======== Data provided ========

-- ==== Sys2Proof/Certificates/Slice0/Obligations.lean ====
section
/-! DEFINITION. The statements about the model that the provers are asked to prove, one per definition. -/

open Sys2Proof Sys2Proof.Machine

/-! ### The queue and the whole machine -/

/-- A step of a state with a command at the front of its queue is that command's effect with the queue's rest. -/
def Obligations.Step_Executes_Front : Prop :=
  ∀ (c : Instr) (rest : List Instr) (s : State), s.pending = c :: rest → step s = exec c { s with pending := rest }

/-- With nothing waiting, a step is the model's own idle step of 80 ns (DESIGN CHOICE, log entry 2): the standby clock
advances by 64 SCLK while VSTBY is present, and no memory, queue, context, cluster or fuse changes. -/
def Obligations.Idle_Step : Prop :=
  ∀ s : State, s.pending = [] →
    ∃ t, step s = .next t ∧ SameMemory s t ∧ t.pending = [] ∧ t.acon = s.acon ∧ t.clusters = s.clusters ∧
      t.array = s.array ∧ t.fuses = s.fuses ∧ t.sent = s.sent ∧
      t.clk.sclk = s.clk.sclk + (if s.pins.vstby then 64 else 0)

/-- Reset meets the invariants: its memories are canonical, its fuses legal and its queue empty. It rests on the model's
choices in log entries 8 and 9. -/
def Obligations.Reset_Meets_Invariants : Prop :=
  State.reset.memoriesWf ∧ State.reset.fuses.ok ∧ State.reset.pending = []

/-- Every step, from any state, keeps the memories' canonical form. -/
def Obligations.Memories_Stay_Canonical : Prop :=
  ∀ s t : State, s.memoriesWf → step s = .next t → t.memoriesWf

/-- Every step, from any state with legal fuses, leaves legal fuses and only ever blows them: the life cycle, the
anti-rollback counters and the LMS tree never go back, and the grade never changes (R1, R424, R429, R435). -/
def Obligations.Fuses_Only_Blow : Prop :=
  ∀ s t : State, s.fuses.ok → step s = .next t → t.fuses.ok ∧ s.fuses.onlyBlown t.fuses

/-! ### Register pages -/

/-- ERR_CODE_CLEAR sets REASON, COUNT, ERR_INFO0 and ERR_INFO1 to 0 and changes nothing else; LOCK sets the LOCK bit and
changes nothing else (R48, R49, R51). A write of a plain RW word stores it and changes nothing else (R9): the word of a
token counter pair of ACON (R154), by each register master that is let in. A 32-bit read of the low half of a 64-bit
register answers it and latches the high half for that master: the program address of an ACON context (R44, R154). Nothing
else changes. It rests on the model's choices in log entry 80. -/
def Obligations.Registers_Write_Read_And_Clear : Prop :=
  (∀ (m : Master) (page : BitVec 48) (p : Page) (s : State), pageBase page = p.base →
    (LetIn m p Hdr.ERR_CODE s → exec (.errCodeClear m page) s =
      .next (regSet (p.base + Hdr.ERR_INFO1) 0 (regSet (p.base + Hdr.ERR_INFO0) 0 (regSet (p.base + Hdr.ERR_CODE) 0 s)))) ∧
    (LetIn m p Hdr.LOCK s → exec (.lock m page) s = .next (rfSet (p.base + Hdr.LOCK) 0 0 1 s))) ∧
  (∀ (m : Master) (c : Fin 8) (g : Fin 16) (v : BitVec 64) (pa : BitVec 48) (s : State),
    pa.toNat = acReg c Reg.ACON_CTX_TOKEN + 4 * g.val → LetIn m pgAcon (pa.toNat - pgAcon.base) s →
    ∃ t, exec (.registerWrite m pa 4 v) s = .next t ∧ (regGet t pa.toNat).toNat = v.toNat % 2 ^ 32 ∧
      RegsBut [pa.toNat] s t ∧ SameMemory s t ∧ t.acon = s.acon ∧ t.clusters = s.clusters ∧ t.sent = s.sent) ∧
  (∀ (m : Master) (c : Fin 8) (pa : BitVec 48) (s : State), pa.toNat = acReg c Reg.ACON_CTX_PROG_VA →
    LetIn m pgAcon (pa.toNat - pgAcon.base) s →
    ∃ t, exec (.lowHalfRead m pa) s = .next t ∧ t.sent = s.sent ++ [.regValue m pa.toNat 4 (regGet s pa.toNat).toNat] ∧
      (view t m).shadow = some (pa.toNat, regGet s (pa.toNat + 4)) ∧ t.regs = s.regs ∧ SameMemory s t)

/-- A write to an RWL field while LOCK is set is discarded without an error or an event (R12): the field keeps its value,
and a write to a word that holds only RWL fields changes no register, records no event and answers nothing. -/
def Obligations.Locked_Fields_Keep_Their_Value : Prop :=
  ∀ (m : Master) (p : Page) (off : Nat) (v : BitVec 64) (pa : BitVec 48) (s : State), pa.toNat = p.base + off →
    LetIn m p off s → locked s p = true → fieldsAt p.type off ≠ [] →
    ∃ t, exec (.registerWrite m pa 4 v) s = .next t ∧
      (∀ r ∈ fieldsAt p.type off, r.acc = .rwl → rf t (p.base + off) r.hi r.lo = rf s (p.base + off) r.hi r.lo) ∧
      ((∀ r ∈ fieldsAt p.type off, r.acc = .rwl) →
        (∀ a, regGet t a = regGet s a) ∧ t.evq = s.evq ∧ t.sent = s.sent ∧ SameMemory s t)

/-- ENABLE and SOFT_RESET move STATE as the table of R52 says, for every state and for SOFT_RESET with and without ENABLE:
OFF to STARTING, STARTING and ON to STOPPING, a restart set or cleared while STOPPING. A retired page, and a locked page
whose request is GATED, ignore a start (R41, R48). A page that is STARTING and becomes ready goes to ON, and what waited for
XLAT goes on when XLAT does (R274); one that is STOPPING and whose work has ended goes to OFF, or with a restart pending
straight to STARTING, and a SOFT_RESET that was due is done; while its work is in flight it stays (R52). PSTATE_REQ of an
unlocked page takes the value written, unless that is 3; a page at OFF enters the requested state at once and its CYCLE
stops in RETAIN and GATED (R48, R49). No memory changes unless a power state is left. It rests on the model's choices in log
entries 15, 17, 66, 86 and 88. -/
def Obligations.Page_States : Prop :=
  (∀ (m : Master) (page : BitVec 48) (p : Page) (s : State), pageBase page = p.base → LetIn m p Hdr.CTRL s →
    (retired s p = false → (locked s p = false ∨ pstateWanted s p ≠ 2) →
      (pageState s p = 0 →
        (∃ t, exec (.enable m page true) s = .next t ∧ pageState t p = 1 ∧ rf t (p.base + Hdr.CTRL) 0 0 = 1 ∧
          pstate t p = 0 ∧ (pstate s p ≠ 2 → SameMemory s t)) ∧
        (∃ t, exec (.softReset m page true) s = .next t ∧ pageState t p = 1 ∧ rf t (p.base + Hdr.CTRL) 0 0 = 1 ∧
          pstate t p = 0)) ∧
      (pageState s p = 1 ∨ pageState s p = 2 →
        ∃ t, exec (.enable m page true) s = .next t ∧ pageState t p = pageState s p ∧ SameMemory s t) ∧
      (pageState s p = 3 →
        ∃ t, exec (.enable m page true) s = .next t ∧ pageState t p = 3 ∧ restartPending t p = true ∧ SameMemory s t) ∧
      (pageState s p ≠ 0 →
        ∃ t, exec (.softReset m page true) s = .next t ∧ pageState t p = 3 ∧ restartPending t p = true ∧
          t.softDue.contains p.base = true ∧ SameMemory s t)) ∧
    (retired s p = true ∨ (locked s p = true ∧ pstateWanted s p = 2) → exec (.enable m page true) s = .next s) ∧
    (pageState s p = 1 ∨ pageState s p = 2 →
      (∃ t, exec (.enable m page false) s = .next t ∧ pageState t p = 3 ∧ rf t (p.base + Hdr.CTRL) 0 0 = 0 ∧ SameMemory s t) ∧
      (∃ t, exec (.softReset m page false) s = .next t ∧ pageState t p = 3 ∧ t.softDue.contains p.base = true ∧
        SameMemory s t)) ∧
    (pageState s p = 3 →
      (∃ t, exec (.enable m page false) s = .next t ∧ pageState t p = 3 ∧ restartPending t p = false ∧ SameMemory s t) ∧
      (∃ t, exec (.softReset m page false) s = .next t ∧ pageState t p = 3 ∧ restartPending t p = false ∧
        t.softDue.contains p.base = true ∧ SameMemory s t)) ∧
    (pageState s p = 0 →
      (∃ t, exec (.enable m page false) s = .next t ∧ pageState t p = 0 ∧ rf t (p.base + Hdr.CTRL) 0 0 = 0 ∧ SameMemory s t) ∧
      (∃ t, exec (.softReset m page false) s = .next t ∧ pageState t p = 0 ∧ rf t (p.base + Hdr.CTRL) 0 0 = 0))) ∧
  (∀ (page : BitVec 48) (p : Page) (s : State), pageAt page.toNat = some p → pageLive s p = true →
    (pageState s p = 1 →
      (p.type = 0x0501 → s.hostWait = [] ∧ ∀ c, (actx s c).due = false ∧ (xc s c).due = none) →
      ∃ t, exec (.startComplete page) s = .next t ∧ pageState t p = 2 ∧ rf t (p.base + Hdr.IRQ_STATUS) 1 1 = 1 ∧
        SameMemory s t) ∧
    (pageState s p = 1 → p.type = 0x0501 →
      exec (.startComplete page) s = .next (hostDue (xseqDue (aconDue (startCompleteState p s))))) ∧
    (pageState s p ≠ 1 → exec (.startComplete page) s = .next s) ∧
    (pageState s p ≠ 3 → exec (.stopComplete page) s = .next s) ∧
    (pageState s p = 3 → stopWaits s p = false →
      (restartPending s p = false →
        ∃ t, exec (.stopComplete page) s = .next t ∧ pageState t p = 0 ∧ t.softDue.contains p.base = false) ∧
      (restartPending s p = true →
        ∃ t, exec (.stopComplete page) s = .next t ∧ pageState t p = 1 ∧ restartPending t p = false ∧
          t.softDue.contains p.base = false)) ∧
    (pageState s p = 3 → stopWaits s p = true → exec (.stopComplete page) s = .next s)) ∧
  (∀ (m : Master) (page : BitVec 48) (p : Page) (req : BitVec 2) (s : State), pageBase page = p.base → LetIn m p Hdr.POWER s →
    (locked s p = true ∨ req = 3 → exec (.pstateReq m page req) s = .next s) ∧
    (locked s p = false → req ≠ 3 →
      (pageState s p ≠ 0 → exec (.pstateReq m page req) s = .next (rfSet (p.base + Hdr.POWER) 1 0 req.toNat s)) ∧
      (pageState s p = 0 →
        (∃ t, exec (.pstateReq m page req) s = .next t ∧ pstate t p = req.toNat ∧ pstateWanted t p = req.toNat ∧
          (pstate s p ≠ 2 → SameMemory s t)) ∧
        (pstate s p = 0 → tget? s.cycStop p.base = none → req ≠ 0 →
          ∃ t, exec (.pstateReq m page req) s = .next t ∧ pstate t p = req.toNat ∧ pageCycle t p = pageCycle s p ∧
            (tget? t.cycStop p.base).isSome = true ∧ SameMemory s t))))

========

Please copy, word for word, every line from the first line of the records through the line containing "whole machine -/", with both of those lines included and nothing else.

**Exercise solution:**
-- ==== Sys2Proof/Certificates/Slice0/Obligations.lean ====
section
/-! DEFINITION. The statements about the model that the provers are asked to prove, one per definition. -/

open Sys2Proof Sys2Proof.Machine

/-! ### The queue and the whole machine -/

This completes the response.